The example code is written in TypeScript, a dialect of JavaScript. The book describes the design and implementation of a compiler that emits 32-bit ARM assembly instructions.

Why ARM?

In many ways, the ARM instruction set is what makes this book possible.

Compared to Intel x86-64, the ARM instruction set is a work of art.

Intel x86-64 is the result of evolution from an 8-bit processor, to a 16-bit one, then to a 32-bit one, and finally to a 64-bit one. At each step of the evolution, it accumulated complexity and cruft. At each step, it tried to satisfy conflicting requirements.

Guess which one is an easier target for a compiler?

If this book targeted Intel x86-64 instead of ARM, it would have been two times as long and — more likely — never written. Also, with 160 billion devices shipped, we better get used to the fact that ARM is the dominant instruction set architecture today.
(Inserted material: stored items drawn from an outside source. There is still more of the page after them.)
-- ==== Sys2Proof/Laws/Journal.lean ====
section
/-! SUPPORT. The operations of the journal watcher: what each leaves as it was, and when a tap record's
annex is due. -/

namespace Sys2Proof.Machine

@[simp] theorem Assembly.annexDue_unclosed (a : Assembly) (h : a.closing = none) : a.annexDue = a.role.annex := by
  simp [Assembly.annexDue, h]

@[simp] theorem Assembly.annexDue_closed (a : Assembly) (h : a.closing ≠ none) : a.annexDue = none := by
  cases hc : a.closing
  · exact absurd hc h
  · simp [Assembly.annexDue, hc]

@[simp] theorem Part.completePage_keeps (p : Part) (g : Page) :
    (p.completePage g).supply = p.supply ∧ (p.completePage g).keepValid = p.keepValid ∧
    (p.completePage g).initialising = p.initialising ∧ (p.completePage g).lockoutTimer = p.lockoutTimer ∧
    (p.completePage g).walk = p.walk ∧ (p.completePage g).vkeep = p.vkeep ∧
    (p.completePage g).crystal = p.crystal ∧ (p.completePage g).store = p.store ∧
    (p.completePage g).arbiter = p.arbiter ∧ (p.completePage g).tableLost = p.tableLost ∧
    (p.completePage g).intake = p.intake ∧ (p.completePage g).fileNumber = p.fileNumber ∧
    (p.completePage g).fileNumberFault = p.fileNumberFault ∧ (p.completePage g).setup = p.setup ∧
    (p.completePage g).locked = p.locked ∧ (p.completePage g).setupFault = p.setupFault ∧
    (p.completePage g).setupIgnored = p.setupIgnored ∧ (p.completePage g).contexts = p.contexts ∧
    (p.completePage g).awaitOrder = p.awaitOrder ∧ (p.completePage g).journal = p.journal ∧
    (p.completePage g).monitor = p.monitor ∧ (p.completePage g).clock = p.clock ∧
    (p.completePage g).follow = p.follow ∧ (p.completePage g).sweep = p.sweep ∧
    (p.completePage g).path = p.path ∧ (p.completePage g).memory = p.memory ∧
    (p.completePage g).memoryEpoch = p.memoryEpoch ∧ (p.completePage g).draws = p.draws := by
  unfold Part.completePage
  split <;> simp

@[simp] theorem Part.completeReport_keeps (p : Part) (r : Report) :
    (p.completeReport r).supply = p.supply ∧ (p.completeReport r).keepValid = p.keepValid ∧
    (p.completeReport r).initialising = p.initialising ∧
    (p.completeReport r).lockoutTimer = p.lockoutTimer ∧ (p.completeReport r).walk = p.walk ∧
    (p.completeReport r).vkeep = p.vkeep ∧ (p.completeReport r).crystal = p.crystal ∧
    (p.completeReport r).store = p.store ∧ (p.completeReport r).arbiter = p.arbiter ∧
    (p.completeReport r).intake = p.intake ∧ (p.completeReport r).fileNumber = p.fileNumber ∧
    (p.completeReport r).fileNumberFault = p.fileNumberFault ∧ (p.completeReport r).setup = p.setup ∧
    (p.completeReport r).locked = p.locked ∧ (p.completeReport r).setupFault = p.setupFault ∧
    (p.completeReport r).contexts = p.contexts ∧ (p.completeReport r).awaitOrder = p.awaitOrder ∧
    (p.completeReport r).journal = p.journal ∧ (p.completeReport r).monitor = p.monitor ∧
    (p.completeReport r).clock = p.clock ∧ (p.completeReport r).follow = p.follow ∧
    (p.completeReport r).sweep = p.sweep ∧ (p.completeReport r).path = p.path ∧
    (p.completeReport r).memory = p.memory ∧ (p.completeReport r).memoryEpoch = p.memoryEpoch ∧
    (p.completeReport r).draws = p.draws := by
  unfold Part.completeReport
  simp

@[simp] theorem Part.abandonAssembly_keeps (p : Part) :
    (p.abandonAssembly).supply = p.supply ∧ (p.abandonAssembly).keepValid = p.keepValid ∧
    (p.abandonAssembly).initialising = p.initialising ∧ (p.abandonAssembly).lockoutTimer = p.lockoutTimer ∧
    (p.abandonAssembly).walk = p.walk ∧ (p.abandonAssembly).vkeep = p.vkeep ∧
    (p.abandonAssembly).crystal = p.crystal ∧ (p.abandonAssembly).store = p.store ∧
    (p.abandonAssembly).arbiter = p.arbiter ∧ (p.abandonAssembly).tableLost = p.tableLost ∧
    (p.abandonAssembly).intake = p.intake ∧ (p.abandonAssembly).fileNumber = p.fileNumber ∧
    (p.abandonAssembly).fileNumberFault = p.fileNumberFault ∧ (p.abandonAssembly).setup = p.setup ∧
    (p.abandonAssembly).locked = p.locked ∧ (p.abandonAssembly).setupFault = p.setupFault ∧
    (p.abandonAssembly).setupIgnored = p.setupIgnored ∧ (p.abandonAssembly).contexts = p.contexts ∧
    (p.abandonAssembly).awaitOrder = p.awaitOrder ∧ (p.abandonAssembly).counters = p.counters ∧
    (p.abandonAssembly).previousPage = p.previousPage ∧ (p.abandonAssembly).monitor = p.monitor ∧
    (p.abandonAssembly).clock = p.clock ∧ (p.abandonAssembly).follow = p.follow ∧
    (p.abandonAssembly).sweep = p.sweep ∧ (p.abandonAssembly).path = p.path ∧
    (p.abandonAssembly).memory = p.memory ∧ (p.abandonAssembly).memoryEpoch = p.memoryEpoch ∧
    (p.abandonAssembly).draws = p.draws := by
  unfold Part.abandonAssembly
  repeat' split
  all_goals simp
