theorem passSum_insert (m : Sparse Slot) (n : Nat) (s : Slot) (rising : Sparse.rising m) :
    passSum (Sparse.insert m n s) + passesAt (Sparse.find m n) = passSum m + s.passCount := by
  induction m with
  | nil => simp [Sparse.insert, Sparse.find, passSum, passesAt]
  | cons x m ih =>
    obtain ⟨a, t⟩ := x
    obtain ⟨first, rest⟩ := List.pairwise_cons.mp rising
    rw [Sparse.insert]
    split
    next less =>
      have absent : Sparse.find ((a, t) :: m) n = none := Sparse.find_of_lt _ n fun y mem => by
        obtain rfl | later := List.mem_cons.mp mem
        · exact less
        · exact less.trans (first y later)
      rw [absent, passSum_cons, passesAt, Nat.add_zero, Nat.add_comm]
    next notLess =>
      split
      next same =>
        rw [Sparse.find, if_pos same.symm, passSum_cons, passSum_cons, passesAt]
        dsimp only
        omega
      next other =>
        have kept := ih rest
        rw [Sparse.find, if_neg (Ne.symm other), passSum_cons, passSum_cons]
        omega

theorem passSum_map (m : Sparse Slot) (f : Nat × Slot → Nat × Slot) (keeps : ∀ x, (f x).2.passCount = x.2.passCount) :
    passSum (m.map f) = passSum m := by
  rw [passSum, passSum, List.map_map]
  exact congrArg List.sum (List.map_congr_left fun x _ => keeps x)

theorem Store.passesAt_find (st : Store) (n : Nat) : passesAt (Sparse.find st.table n) = (st.slot n).passCount := by
  rw [Store.slot]
  cases Sparse.find st.table n <;> rfl

theorem Store.heldPasses_withSlot (st : Store) (n : Nat) (s : Slot) (rising : Sparse.rising st.table) :
    (st.withSlot n s).heldPasses + (st.slot n).passCount = st.heldPasses + s.passCount := by
  rw [Store.heldPasses_eq, Store.heldPasses_eq, ← st.passesAt_find, Store.withSlot]
  dsimp only
  split
  next free =>
    rw [passSum_erase, free]
    rfl
  next => exact passSum_insert st.table n s rising

theorem Store.passCount_slot (st : Store) (n : Nat) (e : Entry) (entry : st.entry n = some e) :
    (st.slot n).passCount = e.passes.length := by
  rw [(st.entry_of_slot n e).mp entry, Slot.passCount]

theorem Store.passCount_slot_free (st : Store) (n : Nat) (free : st.entry n = none) : (st.slot n).passCount = 0 := by
  cases slot : st.slot n with
  | free f => rfl
  | held e =>
    rw [(st.entry_of_slot n e).mpr slot] at free
    cases free

theorem Store.heldPasses_update (st : Store) (n : Nat) (f : Entry → Entry) (e : Entry) (entry : st.entry n = some e)
    (rising : Sparse.rising st.table) :
    (st.update n f).heldPasses + e.passes.length = st.heldPasses + (f e).passes.length := by
  have updated : st.update n f = st.withSlot n (.held (f e)) := by rw [Store.update, entry]
  rw [updated, ← st.passCount_slot n e entry]
  exact st.heldPasses_withSlot n _ rising

/-! ## The pool of a table -/

/-- R7, R10: the free list holds FREE entries, each once, and free and held pass records number 8,192 together. -/
structure Store.poolGood (st : Store) : Prop where
  rising : Sparse.rising st.table
  free : ∀ n ∈ st.freeList, st.entry n = none
  once : st.freeList.Nodup
  whole : st.poolWhole

theorem Part.poolHonest_iff (p : Part) :
    p.poolHonest ↔ p.store.rebuildMark = true ∨ p.store.poolGood ∧ p.stagingHeld :=
  or_congr_right ⟨fun ⟨rising, free, once, whole, staging⟩ => ⟨⟨rising, free, once, whole⟩, staging⟩,
    fun ⟨⟨rising, free, once, whole⟩, staging⟩ => ⟨rising, free, once, whole, staging⟩⟩

/-- A table whose free list, pool and held records stand as they were. -/
structure Store.samePool (st after : Store) : Prop where
  mark : after.rebuildMark = st.rebuildMark
  rising : Sparse.rising st.table → Sparse.rising after.table
  freeList : after.freeList = st.freeList
  freePasses : after.freePasses = st.freePasses
  held : Sparse.rising st.table → after.heldPasses = st.heldPasses
  free : ∀ n, st.entry n = none → after.entry n = none

theorem Store.samePool_refl (st : Store) : st.samePool st := ⟨rfl, id, rfl, rfl, fun _ => rfl, fun _ => id⟩

theorem Store.samePool.trans {a b c : Store} (h : a.samePool b) (k : b.samePool c) : a.samePool c where
  mark := k.mark.trans h.mark
  rising := k.rising ∘ h.rising
  freeList := k.freeList.trans h.freeList
  freePasses := k.freePasses.trans h.freePasses
  held := fun rising => (k.held (h.rising rising)).trans (h.held rising)
  free := fun n none => k.free n (h.free n none)

theorem Store.poolGood.of_samePool {a b : Store} (good : a.poolGood) (same : a.samePool b) : b.poolGood where
  rising := same.rising good.rising
  free := fun n mem => same.free n (good.free n (same.freeList ▸ mem))
  once := same.freeList ▸ good.once
  whole := by
    rw [Store.poolWhole, same.freePasses, same.held good.rising]
    exact good.whole

theorem Store.update_samePool (st : Store) (n : Nat) (f : Entry → Entry)
    (keeps : ∀ e, st.entry n = some e → (f e).passes = e.passes) : st.samePool (st.update n f) where
  mark := st.update_mark n f
  rising := st.update_rising n f
  freeList := (st.update_keeps n f).1
  freePasses := (st.update_keeps n f).2.2
  held := by
    intro rising
    cases entry : st.entry n with
    | none => rw [Store.update, entry]
    | some e =>
      have sum := st.heldPasses_update n f e entry rising
      rw [keeps e entry] at sum
      exact Nat.add_right_cancel sum
  free := by
    intro k none
    rw [Store.entry_update]
    split
    next same => rw [← same, none, Option.map_none]
    next => exact none

theorem Store.mapEntries_samePool (st : Store) (f : Entry → Entry) (keeps : ∀ e, (f e).passes = e.passes) :
    st.samePool (st.mapEntries f) where
  mark := rfl
  rising := st.mapEntries_rising f
  freeList := rfl
  freePasses := rfl
  held := by
    intro _
    rw [Store.heldPasses_eq, Store.heldPasses_eq, Store.mapEntries]
    refine passSum_map st.table _ fun x => ?_
    cases slot : x.2 with
    | free f => rfl
    | held e => exact congrArg List.length (keeps e)
  free := fun k none => by rw [Store.entry_mapEntries, none, Option.map_none]

theorem Store.unlink_samePool (st : Store) (n : Nat) (e : Entry) : st.samePool (st.unlink n e) := by
  have moved (m : Nat) := st.update_samePool m (fun x => { x with position := e.position, checkFault := 0 })
    fun x _ => Entry.passes_congr rfl
  have chained (a : Store) (b : Nat) (c : List Nat) : a.samePool (a.withChain b c) :=
    ⟨rfl, id, rfl, rfl, fun _ => rfl, fun _ => id⟩
  rw [Store.unlink]
  split
  · exact chained _ _ _
  · exact (moved _).trans (chained _ _ _)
In other words… ARM is a good start. After learning it, you will be better equipped for moving to x86-64 or the new ARM64.

Will you be able to run the code your compiler produces?
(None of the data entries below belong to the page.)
-- ==== Sys2Proof/Machine/Flags.lean ====
section
/-! DEFINITION. The unit has no status flags (spec/10_state.md R22). What stands in their place are the outcome outputs
of one response, `err` and `err_byte` (spec/60_exceptions.md R221, R222), and the driving of the output ports. -/

namespace Sys2Proof.Machine

/-- The response is a fault (R221: `err` 5 or 6). -/
def isFault : Response → Bool
  | .ok _ => false
  | .err _ => false
  | .fault _ => true

/-- The `err` code of a recoverable error (R221). -/
def errorCode : Err → U3
  | .missingDataPacket => 1
  | .invalidEventType _ => 2
  | .invalidNote _ => 3
  | .invalidCableNumber _ => 4

/-- The `err` code of a fault (R221). -/
def faultCode : FaultReason → U3
  | .defect _ => 5
  | .illegalOp _ => 6

/-- `err` (R221). -/
def errCode : Response → U3
  | .ok _ => 0
  | .err e => errorCode e
  | .fault f => faultCode f

/-- The payload byte of an error; none where it carries none (R220, R222). -/
def errorByte : Err → Option Byte
  | .missingDataPacket => none
  | .invalidEventType status => some status
  | .invalidNote b => some b
  | .invalidCableNumber b => some b

/-- The reason code of a defect (R222). -/
def defectCode : Defect → Byte
  | .unrenderableMessage => 1
  | .undeterminedLength => 2
  | .unknownClass => 3

/-- The payload byte of a fault: the reason code, or `zext_8(op)` (R222, R225). -/
def faultByte : FaultReason → Byte
  | .defect d => defectCode d
  | .illegalOp op => zextNibble op

/-- `err_byte` where the outcome defines it (R222); none where it is any value. -/
def errPayload : Response → Option Byte
  | .ok _ => none
  | .err e => errorByte e
  | .fault f => some (faultByte f)

/-- The four message ports (R28, R30). -/
def driveMessage (p : OutPorts) (m : Message) : OutPorts :=
  { p with kind := kindNibble m.kind, chan := m.chan, d1 := m.d1, d2 := m.d2 }

/-- The ports an operation defines when it ends in OK (spec/30_encoding.md R61), over any values on the rest. -/
def driveOutputs (p : OutPorts) : Outputs → OutPorts
  | .cin c => { p with cin := c }
  | .raw b0 b1 b2 nbytes => { p with pkt0 := b0, pkt1 := b1, pkt2 := b2, nbytes := nbytes }
  | .message m => driveMessage p m
  | .packet b0 b1 b2 b3 nbytes => { p with pkt0 := b0, pkt1 := b1, pkt2 := b2, pkt3 := b3, nbytes := nbytes }
  | .cabled cable m => driveMessage { p with cable := cable } m
  | .value v => { p with val := v }

/-- The outputs a response defines beside `rsp_valid`, `err` and `err_byte`: none after an error or a fault (R223). -/
def driveResult (p : OutPorts) : Response → OutPorts
  | .ok o => driveOutputs p o
  | .err _ => p
  | .fault _ => p

/-- The output ports of a cycle that presents a response, `free` being any value on the ports it does not define
(spec/10_state.md R28, R29). -/
def drive (free : OutPorts) (r : Response) : OutPorts :=
  { driveResult free r with rspValid := true, err := errCode r, errByte := (errPayload r).getD free.errByte }

end Sys2Proof.Machine
end

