/-- Settles O58: no request with its last edge means none due; and a pipelined unit drives `rsp_valid` 1 exactly where
it presents a response. -/
theorem rspValidIsZeroUnlessAResponseFalls : Obligations.RspValidIsZeroUnlessAResponseFalls := by
  refine ⟨fun s hl hr hq => ?_, fun s t hl h => ?_⟩
  · have hs := step_pipelined hl hr
    rw [dueNow_eq_none hq] at hs
    refine ⟨_, hs, rfl, rfl, rfl, ?_⟩
    rw [step_inflight hl hr hs, afterEdge_eq_ageAll hq, accept_eq_append]
    rfl
  · obtain ⟨-, hr, -⟩ := s.cycle_frame
    rcases step_next_cases h with ⟨r, rfl⟩ | rfl | ⟨hz, -⟩
    · exact iff_of_true rfl ⟨r, by simp [hr]⟩
    · exact iff_of_false (by simp) (by simp [hr])
    · exact absurd hz hl

/-! ### The request a cycle executes -/

/-- Settles O2: the request the host presents to a combinational unit, or the oldest in flight when its last edge has
come. -/
theorem stepExecutesTheRequestOfItsCycle : Obligations.StepExecutesTheRequestOfItsCycle := by
  refine ⟨fun s c rest hl hh hv hc => ?_, fun s c rest e q hl hh hr hq he => ?_, fun s e q hl hh hq he => ?_⟩
  · rw [step_combinational hl, now_of_host_cons hh, later_of_host_cons hh, exec_eq]
    simp [serviceNow, hv, hc]
  · rw [step_pipelined hl (by rw [now_of_host_cons hh, hr]), now_of_host_cons hh, later_of_host_cons hh, hq,
      dueNow_cons_of_le he, afterEdge_cons_of_le he, accept_eq_append, exec_eq]
    rfl
  · rw [step_pipelined hl (by rw [now_of_host_nil hh]; rfl), now_of_host_nil hh, later_of_host_nil hh, hq,
      dueNow_cons_of_le he, afterEdge_cons_of_le he, exec_eq]
    rfl

theorem step_of_answer {s : State} {r : Request} (h : s.cycle.1 = .answer r) : step s = exec (decode r) s.cycle.2 := by
  rcases step_cases s with ⟨r', hc, hs⟩ | ⟨hc, -⟩ | ⟨hc, -⟩ <;> rw [h] at hc <;> cases hc
  exact hs

/-- The cycle after a request is handed to the unit answers it. -/
theorem cycle_aboutToServe (s : State) (r : Request) : (s.aboutToServe r).cycle.1 = .answer r := by
  by_cases hl : s.params.latency = 0
  · simp [State.aboutToServe, State.cycle, hl, State.now, serviceNow, presentCycle]
  · simp [State.aboutToServe, State.cycle, hl, State.now, idleCycle, dueNow]

/-- Handing a request to the unit puts one cycle before the host's script, and changes nothing else but the queue. -/
theorem aboutToServe_frame (s : State) (r : Request) :
    (s.aboutToServe r).host.drop 1 = s.host ∧ (s.aboutToServe r).responses = s.responses ∧
      (s.aboutToServe r).faulted = s.faulted ∧ (s.aboutToServe r).params = s.params := by
  unfold State.aboutToServe
  split <;> exact ⟨rfl, rfl, rfl, rfl⟩

/-- Settles O3: the request of the word is handed to the unit, and the cycle keeps the rest of the state. -/
theorem placedTableWordRunsNext : Obligations.PlacedTableWordRunsNext := by
  intro s nbits w i hi
  obtain rfl : decode (tableRequest nbits w) = i := Option.some.inj hi
  obtain ⟨hh, hr, hf, hp⟩ := aboutToServe_frame s (tableRequest nbits w)
  obtain ⟨cp, cr, cf, -, -, ch⟩ := (s.aboutToServe (tableRequest nbits w)).cycle_frame
  exact ⟨_, step_of_answer (cycle_aboutToServe s _), ch.trans hh, cr.trans hr, cf.trans hf, cp.trans hp⟩

/-- Settles O47: a held request is answered with the response it has alone; without a request the cycle is quiet. -/
theorem combinationalCycle : Obligations.CombinationalCycle := by
  intro s c rest hl hh
  have hs := step_combinational hl
  rw [now_of_host_cons hh] at hs
  refine ⟨fun hv hc => ?_, fun hv => ?_⟩
  · simp only [serviceNow, hv, hc, if_true] at hs
    exact ⟨_, _, hs, rfl, answer?_eq _ _, shows_drive _ _⟩
  · simp only [serviceNow, hv, Bool.false_eq_true, if_false] at hs
    exact ⟨_, hs, rfl, rfl, rfl⟩

/-! ### The delay of a response -/

theorem run_succ_of_step {s t : State} (n : Nat) (h : step s = .next t) : core.run (n + 1) s = core.run n t := by
  have hc : core.step s = .next t := h
  simp only [Host.Core.run, hc]

/-- Every state has a next one: a cycle answers a request, is quiet or is unsettled. -/
theorem exists_step (s : State) : ∃ t, step s = .next t := by
  rcases step_cases s with ⟨r, -, h⟩ | ⟨-, h⟩ | ⟨-, h⟩
  · exact ⟨_, h.trans (exec_eq _ _)⟩
  · exact ⟨_, h⟩
  · exact ⟨_, h⟩

/-- With the request that is due a pipelined unit presents the response that request has alone. -/
theorem step_of_dueNow {s : State} {r : Request} (hl : s.params.latency ≠ 0) (hr : s.now.rst = false)
    (hd : dueNow s.inflight = some r) :
    ∃ u, step s = .next u ∧ u.responses = s.responses ++ [reply s.params (decode r)] ∧
      Shows u.out (reply s.params (decode r)) := by
  have hs := step_pipelined hl hr
  rw [hd] at hs
  exact ⟨_, hs, rfl, shows_drive _ _⟩

/-- A request in flight with `n + 1` edges left is answered after `n` steps by the next one, if the host drives no reset
meanwhile: each step takes one of its edges, and with its last edge it is the one due. -/
theorem answered_after_edges_left {r : Request} (n : Nat) : ∀ {s : State}, s.params.latency ≠ 0 →
    PipelineOrdered s.params.latency s.inflight → ⟨n + 1, r⟩ ∈ s.inflight →
    (∀ d ∈ s.host.take (n + 1), d.rst = false) →
    ∃ t u, core.run n s = .next t ∧ step t = .next u ∧ u.responses = t.responses ++ [reply s.params (decode r)] ∧
      Shows u.out (reply s.params (decode r)) := by
  induction n with
  | zero =>
    intro s hl ho hm hh
    obtain ⟨u, hu⟩ := step_of_dueNow hl (now_rst_of_take hh) (dueNow_of_mem ho hm)
    exact ⟨s, u, rfl, hu⟩
  | succ n ih =>
    intro s hl ho hm hh
    have hr := now_rst_of_take hh
    obtain ⟨t, ht⟩ := exists_step s
    obtain ⟨hp, -, hth⟩ := step_frame ht
    have hmt : ⟨n + 1, r⟩ ∈ t.inflight := by
      rw [step_inflight hl hr ht, accept_eq_append]
      exact List.mem_append_left _ (mem_afterEdge hm)
    have hht : ∀ d ∈ t.host.take (n + 1), d.rst = false := by
      rw [hth, List.take_drop, Nat.add_comm 1]
      exact fun d hd => hh d (List.mem_of_mem_drop hd)
    rw [run_succ_of_step n ht, ← hp]
    exact ih (hp ▸ hl) (stepKeepsThePipelineOrdered s t ho ht) hmt hht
I bet you will! The Appendix will contain a bazillion ways to execute ARM code, starting from Raspberry Pi, cloud VM, to various ways to emulate ARM on Linux, Windows, and macOS.

Why TypeScript?

First of all, you will be able to follow this book in any reasonable programming language. For me, it was tough to pick one for this job, and I’m pleased I’ve chosen TypeScript.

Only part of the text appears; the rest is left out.